Les saisies-attribution seront par conséquent cantonnées à la somme de 64.448,37 euros outre intérêts au taux légal à compter du 20 avril 2018, conformément au décompte fourni par le défendeur, outre la somme de 90,29 euros réclamée au titre des frais.
Sur les autres demandes
Il résulte des dispositions de l’article 696 du code de procédure civile que la partie perdante est condamnée aux dépens, à moins que le juge, par décision motivée, n’en mette la totalité ou une fraction à la charge de l’autre partie.
En outre l’article 700 du même code prévoit que le juge condamne la partie tenue aux dépens ou, à défaut, la partie perdante, à payer à l’autre partie la somme qu’il détermine au titre des frais exposés et non compris dans les dépens. Le juge tient compte de l’équité ou de la situation économique de la partie condamnée. Il peut, même d’office, pour des raisons tirées des mêmes considérations, dire qu’il n’y a pas lieu à cette condamnation.
Les époux [Y], partie perdante, subiront les dépens et seront condamnés au paiement d’une somme de 1.000 euros chacun sur le fondement de l’article 700 du Code de procédure civile.

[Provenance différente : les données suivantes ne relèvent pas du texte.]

-- ==== Sys2Proof/Machine/Power.lean ====
section
/-!
DEFINITION. Power (R308–R316), the loss of retained state (R295, R341), and the throttling of R322. Which clips and budgets the policy
chooses is free.
-/
namespace Sys2Proof.Machine

/-! ### Reservations (R308) -/

/-- R308: the oldest request is granted. -/
def execReservationGrant (cl : Nat) (s : State) : Out :=
  if grantDue (s.cluster cl) then .next (s.grantIn cl) else notDue "RESERVATION_GRANT"

/-- R308, R240: whether what a reservation was taken for is over. -/
def returnDue (s : State) (cl : Nat) (r : Reservation) : Bool :=
  r.granted && (if r.cls = resVector then r.at_ + windowCycles ≤ s.cycle
    else if r.cls = resMatrix then
      let c := s.core r.owner
      c.fifo.isEmpty && c.burst.isNone && match c.array with
        | .idle | .rampDown _ => true
        | _ => false
    else if r.cls = resCopy then (s.findCopy (r.owner / 2 ^ 32)).isNone
    else (s.cluster cl).clauseRun.all fun x => x.id != r.owner)

/-- R308. -/
def execReservationReturn (cl request : Nat) (s : State) : Out :=
  match (s.cluster cl).queue.find? (·.id == request) with
  | some r => if returnDue s cl r then .next (s.giveBack cl r.cls r.owner) else notDue "RESERVATION_RETURN"
  | none => notDue "RESERVATION_RETURN"

/-! ### Islands (R310–R312) -/

/-- The resident squads of an island. -/
def islandSquads (s : State) (i : Nat) : List (Nat × Squad) := s.squads.filter fun (_, q) => q.here && islandOf s q == i

/-- R311: over the contexts with squads on the island, min(request, clip), a context's request the highest of its squads. -/
def islandTarget (s : State) (i : Nat) : Nat :=
  (islandSquads s i).foldl (fun n (_, q) => max n (min q.perfReq (s.part (slotOf (s.ctxOf q))).clip)) 0

/-- R310, R311. -/
def execIslandLevelChange (i : Nat) (s : State) : Out :=
  if (s.island i).level = islandTarget s i then notDue "ISLAND_LEVEL_CHANGE"
  else .next (s.modIsland i fun x => { x with level := islandTarget s i })

/-- R312: the four instructions at which an idle squad waits. Log 68, DEDUCED. -/
def waitRun (i : Instr) (s : State) : Out :=
  match i with
  | .waitc o => execWaitc o s
  | .waitl o => execWaitl o s
  | .swWait o => execSwWait o s
  | .chnWait o => execChnWait o s
  | _ => .next s

/-- Whether every squad of an island only waits, its frost aside. Log 68, DEDUCED. -/
def islandIdle (s : State) (i : Nat) : Bool :=
  let t := s.modIsland i fun x => { x with frost := false }
  (islandSquads s i).all fun (k, q) => squadIdle waitRun t k q

/-- R312: 2 µs; R316: 100 µs and 20 µs. -/
def frostCycles : Nat := 3600
def permafrostCycles : Nat := 180000
def thawCycles : Nat := 36000
/-- R312: 150 ns. -/
def frostExitNs : Nat := 150

def islandsOf (cl : Nat) : List Nat := (List.range 16).map (16 * cl + ·)
def allFrost (s : State) (cl : Nat) : Bool := (islandsOf cl).all fun i => (s.island i).frost

/-- R315: the island's squads have seen it in frost. -/
def seeFrost (s : State) (i : Nat) : State :=
  ((islandSquads s i).map (·.1)).foldl (fun s k => s.modSquad k fun q => { q with frostSeen := true }) s

/-- R312, R315. Log 68, DEDUCED. -/
def execFrostEnter (i : Nat) (s : State) : Out :=
  let x := s.island i
  if x.frost || x.level ≠ 0 || islandTarget s i ≠ 0 || s.cycle < x.idleSince + frostCycles || !islandIdle s i then notDue "FROST_ENTER"
  else
    let s := seeFrost (s.modIsland i fun x => { x with frost := true, waking := none }) i
    .next (if allFrost s (i / 16) then s.modCluster (i / 16) fun k => { k with frostSince := s.cycle } else s)

/-- R312: a squad becomes ready or is placed; 150 ns later the island leaves frost. Log 68, DEDUCED. -/
def execFrostExit (i : Nat) (s : State) : Out :=
  let x := s.island i
  if !x.frost || (s.cluster (i / 16)).permafrost then notDue "FROST_EXIT"
  else match x.waking with
    | none => if islandIdle s i then notDue "FROST_EXIT" else .next (s.modIsland i fun x => { x with waking := some s.ns })
    | some t =>
      if t + frostExitNs ≤ s.ns then
        .next (seeFrost (s.modIsland i fun x => { x with frost := false, waking := none, idleSince := s.cycle }) i)
      else notDue "FROST_EXIT"

/-! ### Permafrost (R316) -/

def coresOf (cl : Nat) : List Nat := (List.range 4).map (4 * cl + ·)

/-- R316: whether an engine operation of a cluster is outstanding. -/
def engineBusy (s : State) (cl : Nat) : Bool :=
  (s.cluster cl).clauseRun.isSome || (coresOf cl).any fun c => !((s.core c).fifo.isEmpty && (s.core c).rs.isEmpty && (s.core c).copies.isEmpty)

/-- R316. Log 68, DEDUCED. -/
def execPermafrostEnter (cl : Nat) (s : State) : Out :=
  let k := s.cluster cl
  if k.permafrost || !allFrost s cl || (islandsOf cl).any (fun i => (s.island i).waking.isSome) || s.cycle < k.frostSince + permafrostCycles || engineBusy s cl then notDue "PERMAFROST_ENTER"
  else .next (s.modCluster cl fun k => { k with permafrost := true, wakeAt := none })

/-! ### Lost state (R160, R295, R341) -/

/-- R160, R295: a squad of a group that is not restarted: its registers are unmapped, its clocks raised, and it takes RetentionLoss. -/
def loseSquad (s : State) (key : Nat) (sub : BitVec 16) : State :=
  let s := dropRunOf (rollGlide s key) key
  let now := s.nowClock (groupOfSquad key)
  let lose (q : Squad) : Squad :=
    { q with clock := q.clock.join now, misses := (q.misses + 1) % 2 ^ 32, files := { v := [], s := [], a := [] } }
  machineCheck (s.modSquad key lose) key causeRetention sub 0#64

/-- R295: what a group's core and cluster held is lost. -/
def loseEngines (s : State) (gk : Nat) (x : Group) : State :=
  let zero (s : State) (c : Nat) : State := s.modCore c fun c => { c with tiles := [] }
  let s := if x.matrix then zero s x.core else s
  let s := if x.pair then zero s (x.core + 1) else s
  let s := if x.clause then s.modCluster (clusterOf x.core) fun k => { k with clause := Clause.cleared k.clause.vars k.clause.cols } else s
  dropRecords s x.core gk true

def livingSquads (s : State) (gk : Nat) : List Nat := (s.squadsOf gk).filter fun k => (s.squad? k).any fun q => !q.ended

/-- R295: one group of a cluster whose check failed the first time. Log 69, DEDUCED. -/
def loseGroup (s : State) (gk : Nat) : State :=
  match s.group? gk with
  | none => s
  | some x =>
    if idempotent s gk x then takeEngines (restartGroup s gk x) gk x.core x.matrix x.pair x.clause
    else (livingSquads s gk).foldl (fun s k => loseSquad s k 0x0001#16) (loseEngines s gk x)

/-- R295, R341: one group of a cluster that is retired: it is moved as by an eviction. Log 69, DEDUCED. -/
def moveGroup (s : State) (gk : Nat) : State :=
  match s.group? gk with
  | none => s
  | some x =>
    if idempotent s gk x then discardGroup s gk x
    else
      let s := (livingSquads s gk).foldl (fun s k => loseSquad s k 0x0002#16) (loseEngines s gk x)
      let keys := (livingSquads s gk).filter fun k => (s.squad? k).any (·.here)
      let s := keys.foldl (fun s k => saveSquad s k true) s
      match s.group? gk with
      | some x => if x.status == .placed && squadsAway s gk then saveGroup s gk x else s
      | none => s

/-- R341: the health record's first 64 bytes. -/
def healthHead (s : State) : List Byte :=
  leBytes 2 1 ++ leBytes 6 0 ++ leBytes 8 s.ns ++ leBytes 8 s.retiredClusters.toNat ++ s.spares.flatMap (leBytes 1) ++ leBytes 4 s.retirements
    ++ leBytes 32 0

/-- R341: the die's spare takes the cluster's number, or the cluster leaves its partition. Log 69, DEDUCED. -/
def retireCluster (s : State) (cl : Nat) : State :=
  let d := dieOfCluster cl
  let s := { s with retirements := (s.retirements + 1) % 2 ^ 32, retiredClusters := s.retiredClusters ||| BitVec.twoPow 64 cl }
  if 0 < s.spares.getD d 0 then
    { (s.modCluster cl fun k => { k with checkFails := 0 }) with spares := s.spares.set d (s.spares.getD d 0 - 1) }
  else
    let drop (_ : Nat) (p : Partition) : Partition := { p with clusters := p.clusters &&& ~~~(BitVec.twoPow 64 cl) }
    let s := { (s.modCluster cl fun k => { k with retired := true }) with parts := mapAll s.parts drop }
    s.postBoth { kind := 8, tag := 0#16, status := 0, payload := healthHead s }

def placedOn (s : State) (cl : Nat) : List Nat :=
  (s.groups.filter fun (_, x) => x.status == .placed && clusterOf x.core == cl).map (·.1)

/-- R295: a check fails. Log 69, DEDUCED. -/
def retentionFails (s : State) (cl : Nat) : State :=
  let again := 0 < (s.cluster cl).checkFails
  let s := s.modCluster cl fun k => { k with checkFails := k.checkFails + 1 }
  if again then retireCluster ((placedOn s cl).foldl moveGroup s) cl else (placedOn s cl).foldl loseGroup s

/-- R316, R295: a wake cause; 20 µs later the cluster leaves permafrost and what it retained is checked. Log 68, DEDUCED. -/
def execPermafrostExit (cl : Nat) (passed : Bool) (s : State) : Out :=
  let k := s.cluster cl
  if !k.permafrost then notDue "PERMAFROST_EXIT"
  else match k.wakeAt with
    | none =>
      if (islandsOf cl).all (islandIdle s) then notDue "PERMAFROST_EXIT"
      else .next (s.modCluster cl fun k => { k with wakeAt := some s.cycle })
    | some t =>
      if s.cycle < t + thawCycles then notDue "PERMAFROST_EXIT"
      else
        let s := s.modCluster cl fun k => { k with permafrost := false, wakeAt := none }
        .next (if passed then s else retentionFails s cl)

/-! ### Power shares (R314) and throttling (R322) -/

/-- R314: a partition's demand: over its islands the levels it requests, and its queued reservations. -/
def demandOf (s : State) (slot : Nat) : Nat :=
  let mine := s.squads.filter fun (_, q) => q.here && slotOf (s.ctxOf q) == slot
  let islands := mine.foldl (fun is (_, q) => addOnce is (islandOf s q)) []
  let level (i : Nat) : Nat := (mine.filter fun (_, q) => islandOf s q == i).foldl (fun n (_, q) => max n q.perfReq) 0
  let own := (List.range 64).filter (s.clustersOf slot).getLsbD
  islands.foldl (fun n i => n + level i) 0 + own.foldl (fun n cl => n + ((s.cluster cl).queue.filter (!·.granted)).length) 0

/-- R335: whether the steward runs the power-share policy. -/
def stewardPower (s : State) : Bool := !s.firmware.assisted.getD 3 false

def noteDemand (s : State) (slot : Nat) : State := s.modPart slot fun p => { p with demandSeen := demandOf s slot }

/-- R314: power is lent to a partition: its clip and its budgets rise, how far is free. Log 70, DESIGN CHOICE. -/
def lendTo (s : State) (slot : Nat) : State :=
  let own := (List.range 64).filter (s.clustersOf slot).getLsbD
  let raise_ (s : State) (cl : Nat) : State :=
    s.modCluster cl fun k => { k with budget := max k.budget (s.freeWord 314 (16 + cl)).toNat }
  own.foldl raise_ (s.modPart slot fun p => { p with clip := max p.clip ((s.freeWord 314 slot).toNat % 8) })

/-- R314: in hardware mode, to a sealed partition that asks for more than it did. Log 70, DESIGN CHOICE. -/
def lendPower (slot : Nat) (s : State) : Out :=
  if !stewardPower s || (s.part slot).status != .sealed || demandOf s slot ≤ (s.part slot).demandSeen then .refused .badMove
  else .next (noteDemand (lendTo s slot) slot)

/-- R314: what other partitions borrowed is taken back: clips and budgets fall, down to their shares', how far is free. Log 70, DESIGN CHOICE. -/
def reclaim (s : State) (owner : Nat) : State :=
  let clipOf (k : Nat) (p : Partition) : Partition :=
    if k = owner then p else { p with clip := min p.clip (max (clipFor p.power) ((s.freeWord 314 k).toNat % 8)) }
  let cut (slot : Nat) (s : State) (cl : Nat) : State :=
    s.modCluster cl fun k => { k with budget := min k.budget (max (budgetFor (s.part slot).power) (s.freeWord 314 (16 + cl)).toNat) }
  let fall (s : State) (slot : Nat) : State := ((List.range 64).filter (s.clustersOf slot).getLsbD).foldl (cut slot) s
  ((List.range 16).filter (· != owner)).foldl fall { s with parts := mapAll s.parts clipOf }

/-- R314: in hardware mode, when the demand of a sealed partition has risen. Log 70, DESIGN CHOICE. -/
def execPowerReclaim (owner : Nat) (s : State) : Out :=
  if !stewardPower s || (s.part owner).status != .sealed || demandOf s owner ≤ (s.part owner).demandSeen then notDue "POWER_RECLAIM"
  else .next (noteDemand (reclaim s owner) owner)

/-- R322: 10 µs. -/
def latencyNs : Nat := 10000

/-- R322: whether the 99th percentile of a partition's latencies, the least that 99 in 100 do not exceed, is above its target; a window with
none counts as met. Log 70, DESIGN CHOICE. -/
def Partition.missed (p : Partition) : Bool :=
  p.status == .sealed && p.critical && (100 * (p.latencies.filter (· ≤ p.latency)).length < 99 * p.latencies.length)

/-- R322: the rates of best-effort partitions halve, down to 1/64, where a critical partition missed its target, or double. Log 70, DESIGN CHOICE. -/
def execLatencyWindow (missed : Bool) (s : State) : Out :=
  if s.ns < s.windowEnd + latencyNs || missed != s.parts.any fun (_, p) => p.missed then notDue "LATENCY_WINDOW"
  else
    let next (_ : Nat) (p : Partition) : Partition :=
      let p := { p with latencies := [] }
      if p.critical then p else { p with rate := if missed then min 6 (p.rate + 1) else p.rate - 1 }
    .next { s with parts := mapAll s.parts next, windowEnd := s.ns }

/-- R70: the data of a unit of LPDDR6 or expander memory are lost. Log 79, DESIGN CHOICE. -/
def spoilUnit (unit : Nat) (s : State) : Out :=
  match s.region (32 * unit) with
  | .lpddr _ | .expander _ => .next { s with spoiled := addOnce s.spoiled unit }
  | _ => .refused .badMove

end Sys2Proof.Machine
end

Il sera rappelé que la présente décision est exécutoire de droit à titre provisoire en application de l’article R 121-21 du code des procédures civiles d’exécution.
PAR CES MOTIFS
Le Juge de l’exécution statuant publiquement, par mise à disposition au greffe, par décision contradictoire et en premier ressort,
DECLARE la contestation des saisies-attribution pratiquées par le fonds commun de titrisation ABSUS représenté par la SAS MCS TM sur les comptes bancaires de Madame [K] [O] épouse [Y] par acte en date du 30 septembre 2024, dénoncée par acte du 7 octobre 2024 et sur les comptes bancaires de Monsieur [U] [Y] par acte en date du 1er octobre 2024, dénoncée par acte du 7 octobre 2024 recevable ;
MET hors de cause la SAS MCS TM ;
DEBOUTE Madame [K] [O] épouse [Y] et Monsieur [U] [Y] de toutes leurs demandes ;
CANTONNE les saisies-attribution pratiquées par le fonds commun de titrisation ABSUS représenté par la SAS MCS TM sur les comptes bancaires de Madame [K] [O] épouse [Y] par acte en date du 30 septembre 2024, dénoncée par acte du 7 octobre 2024 et sur les comptes bancaires de Monsieur [U] [Y] par acte en date du 1er octobre 2024, dénoncée par acte du 7 octobre 2024, à la somme de 64.448,37 euros outre intérêts au taux légal à compter du 20 avril 2018 et la somme de 90,29 euros au titre des frais ;
CONDAMNE Madame [K] [O] épouse [Y] à payer au fonds commun de titrisation ABSUS représenté par la SAS MCS TM la somme de 1000 euros sur le fondement de l’article 700 du Code de procédure civile ;
CONDAMNE Monsieur [U] [Y] à payer au fonds commun de titrisation ABSUS représenté par la SAS MCS TM la somme de 1000 euros sur le fondement de l’article 700 du Code de procédure civile ;
CONDAMNE Madame [K] [O] épouse [Y] et Monsieur [U] [Y] aux dépens ;
RAPPELLE que la présente décision est exécutoire de droit à titre provisoire en application de l’article R 121-21 du code des procédures civiles d’exécution.
La présente décision a été signée par le Juge de l’exécution et par le Greffier présent lors de sa mise à disposition.